In seeking assistance, the industry is quick to distinguish itself from the automakers, banks and other supplicants in Washington, portraying itself as a model of innovation and American competitiveness.
“This is not a question of our companies operating with what some perceive as a flawed business model,” said Alan F. Eisenberg, an executive vice president of the Biotechnology Industry Organization, which is known as BIO. “This is about our companies taking a decade to get a product on the market, and during that time they need to have investor capital, and that capital is not available.”
The industry’s idea is to let companies turn their very weakness — their huge losses — into an asset. Under current law, net operating losses can eventually be used to offset some taxes once a company is profitable. But that does little good for companies struggling with losses and a lack of cash now.
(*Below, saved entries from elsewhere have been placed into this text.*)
-- ==== Sys2Proof/Machine/Function.lean ====
section
/-!
DEFINITION. What system software, firmware and a debugger do through the functions: export and import tables, masks and maps
(01_package R8 to R15), page-table roots, shootdowns and residency (07_memory R135, R140, R144), the parcel pool (16_parcels R237),
debug actions (19_faults R279, R280), configuration registers (R6), and the space of the fault report ring (R278).
-/
namespace Sys2Proof.Machine

/-- Replace or add an entry of a table. -/
def putEntry [DecidableEq κ] (k : κ) (v : α) (xs : List (κ × α)) : List (κ × α) := (k, v) :: xs.filter fun x => !decide (x.1 = k)

/-! ## Exports and imports (R10, R15) -/

/-- An export entry after a write: GEN stands unless software writes it; a write that clears V adds 1 to it. -/
def exportAfter (old bits : BitVec 128) (gen : Option (BitVec 16)) : BitVec 128 :=
  let g : BitVec 16 := old.extractLsb' 112 16
  let g := match gen with
    | some x => x
    | none => if old.getLsbD 65 && !bits.getLsbD 65 then g + 1 else g
  g ++ bits.extractLsb' 0 112

/-- EXPORT_ENTRY_WRITE (R10): `bits` below GEN, and GEN where software writes it. Clearing V starts the revocation (R15). -/
def execExportEntryWrite (die : Fin 8) (idx : Fin 1024) (bits : BitVec 128) (gen : Option (BitVec 16)) (s : State) : Out :=
  let old := (s.die die).exportAt idx.val
  let new := exportAfter old bits gen
  event (s.onDie die fun d =>
    { d with exports := putEntry idx.val new d.exports,
             revoking := if old.getLsbD 65 && !new.getLsbD 65 then d.revoking ++ [(idx.val, old)] else d.revoking })

/-- IMPORT_ENTRY_WRITE (R10). -/
def execImportEntryWrite (die : Fin 8) (idx : Fin 256) (bits : BitVec 64) (s : State) : Out :=
  event (s.onDie die fun d => { d with imports := putEntry idx.val bits d.imports })

/-- Whether an import entry names an export of a die of this package, by its handle (Table 1.3). -/
def State.names (s : State) (e : BitVec 64) (owner : Fin 8) (handle : Word) : Bool :=
  e.extractLsb' 32 32 == handle && e.extractLsb' 8 8 == s.pkg.accNum && importVdie e == owner

/-- Whether a physical die has reached a line through an import of a handle (R15). -/
def State.importedBy (s : State) (phys owner : Fin 8) (handle : Word) (l : LineId) : Bool :=
  l.mem == .pool && s.imported.any fun x => decide (x.1 = phys ∧ x.2.2 = l.num / 32) && s.names x.2.1 owner handle

/-- The physical die of a cache. -/
def cachePhys : CacheId → Fin 8
  | .l1 d _ | .l2 d _ => d

/-- Whether an access to a line has not performed. -/
def Acc.openAt (a : Acc) (f : LineId → Bool) : Bool :=
  a.pending && match a.place with
    | .line l _ _ => f l
    | .spad _ _ | .peer _ _ => false

/-- An importer's cache gives up one copy: a tracked one is evicted, an untracked one is written back and invalidated. -/
def State.giveUpImport (s : State) (x : CacheLine) : State :=
  if x.fetch then { s with lines := s.lines.filter fun y => !decide (y = x) }
  else if x.st != .nc then s.evict x.cache x.line
  else if s.cmntWaits x.cache x.line .wbinv .pkg then s.want x.line .e
  else s.cmntData x.cache x.line .wbinv .pkg

/-- Whether an access that its owner accepted through an import of a handle has not performed: it waits for the answer to reach it, or stands at a
line of the import. -/
def State.importOpen (s : State) (owner : Fin 8) (handle : Word) (a : Acc) : Bool :=
  a.pending && match a.place, a.phase with
    | .peer e _, .answered (.accepted _ _) => s.names e owner handle
    | .line l _ _, _ => s.importedBy ((s.phys a.th.team.core.die).getD a.th.team.core.die) owner handle l
    | .peer _ _, _ => false
    | .spad _ _, _ => false

/-- Whether a command writes a block that the owner accepted through an import of a handle. -/
def State.importWrites (s : State) (owner : Fin 8) (handle : Word) (c : Cmd) : Bool :=
  c.pages.any fun p => match p.entry with
    | some e => s.names e owner handle
    | none => false

/-- Whether the part itself has an access that an owner accepted through an import of a handle, and that is not over. -/
def State.importAsked (s : State) (owner : Fin 8) (handle : Word) : Bool :=
  s.asks.any fun k => s.names k.entry owner handle && match k.answer with
    | some (.accepted _ _) => true
    | some (.refused _) | some .lost | none => false

/-- The copies that importer dies hold of lines of an import, whatever virtual number a die has now. -/
def State.importCopies (s : State) (owner : Fin 8) (handle : Word) : List CacheLine :=
  s.lines.filter fun y => s.importedBy (cachePhys y.cache) owner handle y.line

/-- Whether dirty data of an import's line is on its way home. -/
def State.importGoing (s : State) (owner : Fin 8) (handle : Word) : Bool :=
  s.msgs.any fun m => (match m.kind with
    | .writeback _ => true
    | .catchable | .steered | .direct | .own | .reply _ _ _ _ _ | .grant _ | .cut _ _ | .ack _ | .prune => false) &&
      (List.finRange 8).any fun d => s.importedBy d owner handle m.line

/-- REVOCATION_COMPLETE (R15): importer dies give up their copies; when none is left, no dirty data is on its way home and every
accepted request has performed, the revocation is complete. -/
def execRevocationComplete (die : Fin 8) (idx : Fin 1024) (s : State) : Out :=
  match (s.die die).revoking.find? fun x => x.1 = idx.val with
  | none => event s
  | some x =>
      let handle : Word := x.2.extractLsb' 112 16 ++ BitVec.ofNat 16 idx.val
      let copies := s.importCopies die handle
      if !copies.isEmpty then event (copies.foldl (fun s y => s.giveUpImport y) s).kick
      else if s.importGoing die handle || (s.accs.any fun a => s.importOpen die handle a) || s.importAsked die handle ||
          s.cmds.any fun c => s.importWrites die handle c then event s
      else
        let s := { s with imported := s.imported.filter fun y => !s.names y.2.1 die handle }
        event (s.onDie die fun d => { d with revoking := d.revoking.filter fun y => !decide (y = x) })

/-! ## Masks and maps (R8, R9, R13, R14) -/

/-- PRESENT_MASK_WRITE (R13, R14). -/
def execPresentMaskWrite (mask : BitVec 256) (s : State) : Out := event { s with pkg := { s.pkg with present := mask } }

/-- PARTITION_MASK_WRITE (R13, R14). -/
def execPartitionMaskWrite (tenant : Nat) (mask : BitVec 256) (s : State) : Out :=
  event { s with pkg := { s.pkg with partitions := putEntry tenant mask s.pkg.partitions } }

/-- DIE_PRESENT_MAP_WRITE (R13, R14): the package's own byte mirrors its virtual-die map. -/
def execDiePresentMapWrite (acc bits : BitVec 8) (s : State) : Out :=
  if acc = s.pkg.accNum then event s
  else event { s with pkg := { s.pkg with dieMap := putEntry acc bits s.pkg.dieMap } }

/-- The capabilities of a function (Table 1.5). -/
def capabilityList (fn : Nat) (here : Bool) : List (BitVec 16) :=
  if fn = 8 then [0x0004, 0x0006, 0x0007]
  else if !here then [0x00FF]
  else if fn < 4 then [0x0001, 0x0002, 0x0003, 0x0005]
  else [0x0001, 0x0002, 0x0005]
So the industry’s proposal would let companies receive payments from the government now in exchange for giving up those tax deductions later. The industry would agree to a cap, perhaps $30 million, on the amount any single company could receive.
Mr. Eisenberg of BIO said the proposed change would be in effect only for a year and would apply to companies outside of biotechnology as well. Few other industries, though, require as much time and money to develop a product as the biotechnology industry.
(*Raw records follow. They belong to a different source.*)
-- ==== Sys2Proof/Machine/Fetch.lean ====
section
/-!
DEFINITION. Fetching an instruction of a block for an issue group that stands at a word (02_execution R23, 05_encoding R72 to R75), and
the placing of one instruction where the next step fetches it.
-/
namespace Sys2Proof.Machine

/-- A fault of the group at a word that is no instruction or cannot be fetched. -/
structure FetchStop where
  widx : Nat
  u : Bool
  flt : Flt
deriving DecidableEq, Repr

/-- A word of the current block, or the fault of a word that cannot be fetched: its own index and address (R23). -/
def State.blockWordAt (s : State) (p : Pipe) (tm : Team) (w : Nat) : State × Except FetchStop Word :=
  match s.wordAt tm p.block w with
  | (s, .ok x) => (s, .ok x)
  | (s, .error (c, x)) =>
      (s, .error { widx := w, u := false, flt := { cause := c, addr := p.block + BitVec.ofNat 64 (4 * w), extra := x } })

/-- The words after the first of an instruction of `n` words. -/
def State.restWords (s : State) (p : Pipe) (tm : Team) (n : Nat) : State × Except FetchStop (Word × Word) :=
  if n ≤ 1 then (s, .ok (0, 0))
  else
    match s.blockWordAt p tm (p.widx + 1) with
    | (s, .error f) => (s, .error f)
    | (s, .ok v) =>
        if n ≤ 2 then (s, .ok (v, 0))
        else
          match s.blockWordAt p tm (p.widx + 2) with
          | (s, .error f) => (s, .error f)
          | (s, .ok x) => (s, .ok (v, x))

/-- Fetch and decode the instruction that the group stands at. A word that decodes to none, or an instruction that reaches past its clause,
raises 0x10 (05_encoding R74, R75, R95). All words of an instruction are fetched before its word 0 is checked further: of which comes first
the spec says nothing (DESIGN CHOICE, log 110). -/
def State.decodeAt (s : State) (p : Pipe) (tm : Team) : State × Except FetchStop Instr :=
  match s.blockWordAt p tm p.widx with
  | (s, .error f) => (s, .error f)
  | (s, .ok w) =>
      let illegal : FetchStop := { widx := p.widx, u := flag w 23, flt := { cause := 0x10, addr := 0, extra := w } }
      let op := fld w 24 8
      let n := if opcodeKnown op then opcodeWords op else 1
      let last := match p.clause with
        | some c => c.fin
        | none => 0
      if last < p.widx + n then (s, .error illegal)
      else
        match s.restWords p tm n with
        | (s, .error f) => (s, .error f)
        | (s, .ok (v, x)) =>
            match decode w v x with
            | .ok i => (s, .ok i)
            | .error _ => (s, .error illegal)

/-- The instruction that the group stands at: one that a hold has kept from executing is not fetched again (05_encoding R73). -/
def State.fetchInstr (s : State) (p : Pipe) (tm : Team) : State × Except FetchStop Instr :=
  match p.instr with
  | some i => (s, .ok i)
  | none => s.decodeAt p tm

/-- Every lane takes the fault of a word that is no instruction; nothing more of the block executes for them. -/
def State.fetchFault (s : State) (p : Pipe) (f : FetchStop) : State := s.faultLanes { p with widx := f.widx } f.u f.flt p.lanes

/-! ## Placing one instruction -/

/-- The words of a block that holds one instruction (its words `ws`, its class): a collective block, ended by EXIT unless the
instruction is a terminator. -/
def blockAround (ws : List Word) (cls : Option (BitVec 3)) : List Word :=
  let n := ws.length
  if cls = some 6 then [0xF8000000 ||| BitVec.ofNat 32 (n + 2), (BitVec.ofNat 4 n ++ (6 : BitVec 3) ++ (0 : BitVec 25))] ++ ws
  else
    [0xF8000000 ||| BitVec.ofNat 32 (n + 4), (BitVec.ofNat 4 n ++ cls.getD 0 ++ (0 : BitVec 25))] ++ ws ++
      [0x1C000000, 0x76000000]

/-- Physical page of the root table, the second-level table and the code, and the virtual address of the block. -/
def placeRoot : Nat := 0x10000
/-- The second-level table. -/
def placeTable : Nat := 0x20000
/-- The block's virtual and physical address: in the 512 MiB page that the one leaf maps onto itself. -/
def placeCode : Nat := 0x30000

/-- The leaf of that page: a 512 MiB DC page with every right. -/
def placeLeaf : BitVec 64 := 0x3F

/-- The leaf in a TLB, as the walk that has fetched the block left it. -/
def placeTlb (a : TlbAt) : Tlb := { at' := a, asid := 0, host := false, big := true, vpn := 0, leaf := placeLeaf }

/-- The team that runs the instruction: one thread of role matrix with PRIV. -/
def soloTeam : Team :=
  { id := { core := { die := 0, num := 0 }, slot := 0 }, cluster := 0, cpos := 0, index := 0, g0 := 0, nthr := 1, kcount := 64,
    roles := 1, scratch := 4096, blot := 1, handler := none, priv := true, asid := 0, tctl := 0, tstat := 0, seq := 0,
    guards := Vector.replicate 16 .idle, guardRel := Vector.replicate 16 [], guardBy := Vector.replicate 16 none,
    tiles := Vector.replicate 16 none, spad := [], gran := [], f64 := [], resv := Vector.replicate 8 none, mrst := false }

/-- Its thread, in an issue group. -/
def soloThread : Thread :=
  { launchThread { team := soloTeam.id, tid := 0 } 0 with st := .issuing, block := BitVec.ofNat 64 placeCode, coll := true }

/-- Its grid. -/
def soloGrid : Grid :=
  { id := 0, die := 0, src := .queue 0 0, queue := 0, prio := 0, card := 0, word := 0, asid := 0, placed := 1, retired := 0,
    ended := false, complete := false, orphan := false }

/-- Its pipe, at the first word of the instruction of `n` words in a clause of class `cls`. -/
def soloPipe (n : Nat) (cls : Option (BitVec 3)) : Pipe :=
  { id := { core := soloTeam.id.core, num := 0 }, team := soloTeam.id, lanes := [0], block := BitVec.ofNat 64 placeCode,
    len := if cls = some 6 then n + 2 else n + 4, coll := true, widx := 2,
    clause := some { cls := cls.getD 0, fin := n + 2, uchk := false, tctl := 0 }, hold := [], single := false,
    run := 0, instr := none, ran := [] }

/-- Put a block around an instruction's words into memory and into the core's L1, map it executable, by the tables and in the TLBs, and let an
issue group stand at the instruction. -/
def State.place (s : State) (ws : List Word) (cls : Option (BitVec 3)) : State :=
  let s : State := { s with
    agenda := [], focus := some (soloPipe ws.length cls).id,
    pool := ((s.pool.setN placeRoot (bytesOfNat 8 (placeTable + 1))).setN placeTable (bytesOfNat 8 placeLeaf.toNat)).setN placeCode
      ((blockAround ws cls).flatMap bytesOfWord),
    lines := s.lines.filter fun x => x.line.mem == .host || !decide (x.line.num = placeRoot / 128 ∨ x.line.num = placeTable / 128 ∨
      x.line.num = placeCode / 128),
    l3 := s.l3.filter fun x => !decide (x.num = placeRoot / 128 ∨ x.num = placeTable / 128 ∨ x.num = placeCode / 128),
    grids := soloGrid :: s.grids.filter fun g => !decide (g.id = 0),
    clusters := { id := 0, grid := 0, die := 0, index := 0, x0 := 0, y0 := 0, w := 1, h := 1, prio := 0, stopping := false } ::
      s.clusters.filter fun c => !decide (c.id = 0),
    teams := soloTeam :: s.teams.filter fun t => !decide (t.id = soloTeam.id),
    threads := soloThread :: s.threads.filter fun t => !decide (t.id.team = soloTeam.id),
    pipes := soloPipe ws.length cls :: s.pipes.filter fun p => !decide (p.id = (soloPipe ws.length cls).id ∨
      p.team = soloTeam.id) }
  let l : LineId := { mem := .pool, num := placeCode / 128 }
  let s := s.putCopy (codeCopy (s.l1Of soloTeam.id.core) l (s.pool.getLine l.num) 0)
  s.onDie 0 fun d =>
    { d with roots := { asid := 0, host := false, root := some (BitVec.ofNat 64 placeRoot) } ::
               d.roots.filter fun r => !decide (r.asid = 0 ∧ r.host = false),
             tlbs := placeTlb (.core soloTeam.id.core.num) :: placeTlb .die :: d.tlbs.filter fun t => !decide (t.asid = 0 ∧ t.host = false) }

end Sys2Proof.Machine
end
Biotechnology might not seem an obvious candidate for a bailout. The industry employs only about 200,000 people in the United States, according to the accounting firm Ernst & Young; the automobile industry employs millions.
“Research-based companies that employ 30 people don’t necessarily stimulate the economy,” said a Washington lobbyist for a large pharmaceutical company, who was skeptical the proposal would win backing.
This person, who spoke on the condition of anonymity because he was not authorized to talk to the media, said the proposal’s opponents could argue that assistance was not needed because a company with a truly promising product would be able to sell the rights to that product, or the entire company, to a larger drug company.
The biotechnology industry is also notoriously risky, with many companies never achieving profitability despite spending hundreds of millions of dollars. The chief executive of Genentech has estimated the industry as a whole has lost about $100 billion since the field’s inception in 1970s. Even as of last year, the American biotechnology industry as a whole was not profitable, although it was getting close, according to Ernst & Young.
The biotechnology industry will argue that it is responsible for creating a large number of drugs now being tested that will be needed by an aging population in the future. And it will argue that it is a bastion of American competitiveness.
“It’s one of the few places where the U.S. is the undisputed leader of the world,” said Alexis Borisy, the chief executive of CombinatoRx, a biotech company in Cambridge, Mass., that recently cut 80 employees, or two-thirds of its work force, to conserve its cash after two drugs did not perform well in clinical trials. “Do we allow that to be cannibalized?”
The industry has paved the way in developing ways to treat rheumatoid arthritis and multiple sclerosis as well as cancer drugs like Genentech’s Avastin, ImClone’s Erbitux and Celgene’s Revlimid. OSI Pharmaceuticals, which developed the lung cancer drug Tarceva, lost a cumulative $1.3 billion from its inception in 1983 through 2006 before finally breaking into the black.
Since many companies will never reach profitability, the industry acknowledges that an upfront cash payment would have to be significantly less than the value of the deductions.
For instance, Mr. Eisenberg said, a company with $100 million in net operating losses would be entitled to about $35 million in lower federal taxes when it eventually became profitable. So perhaps the company could be paid about $20 million now, he said.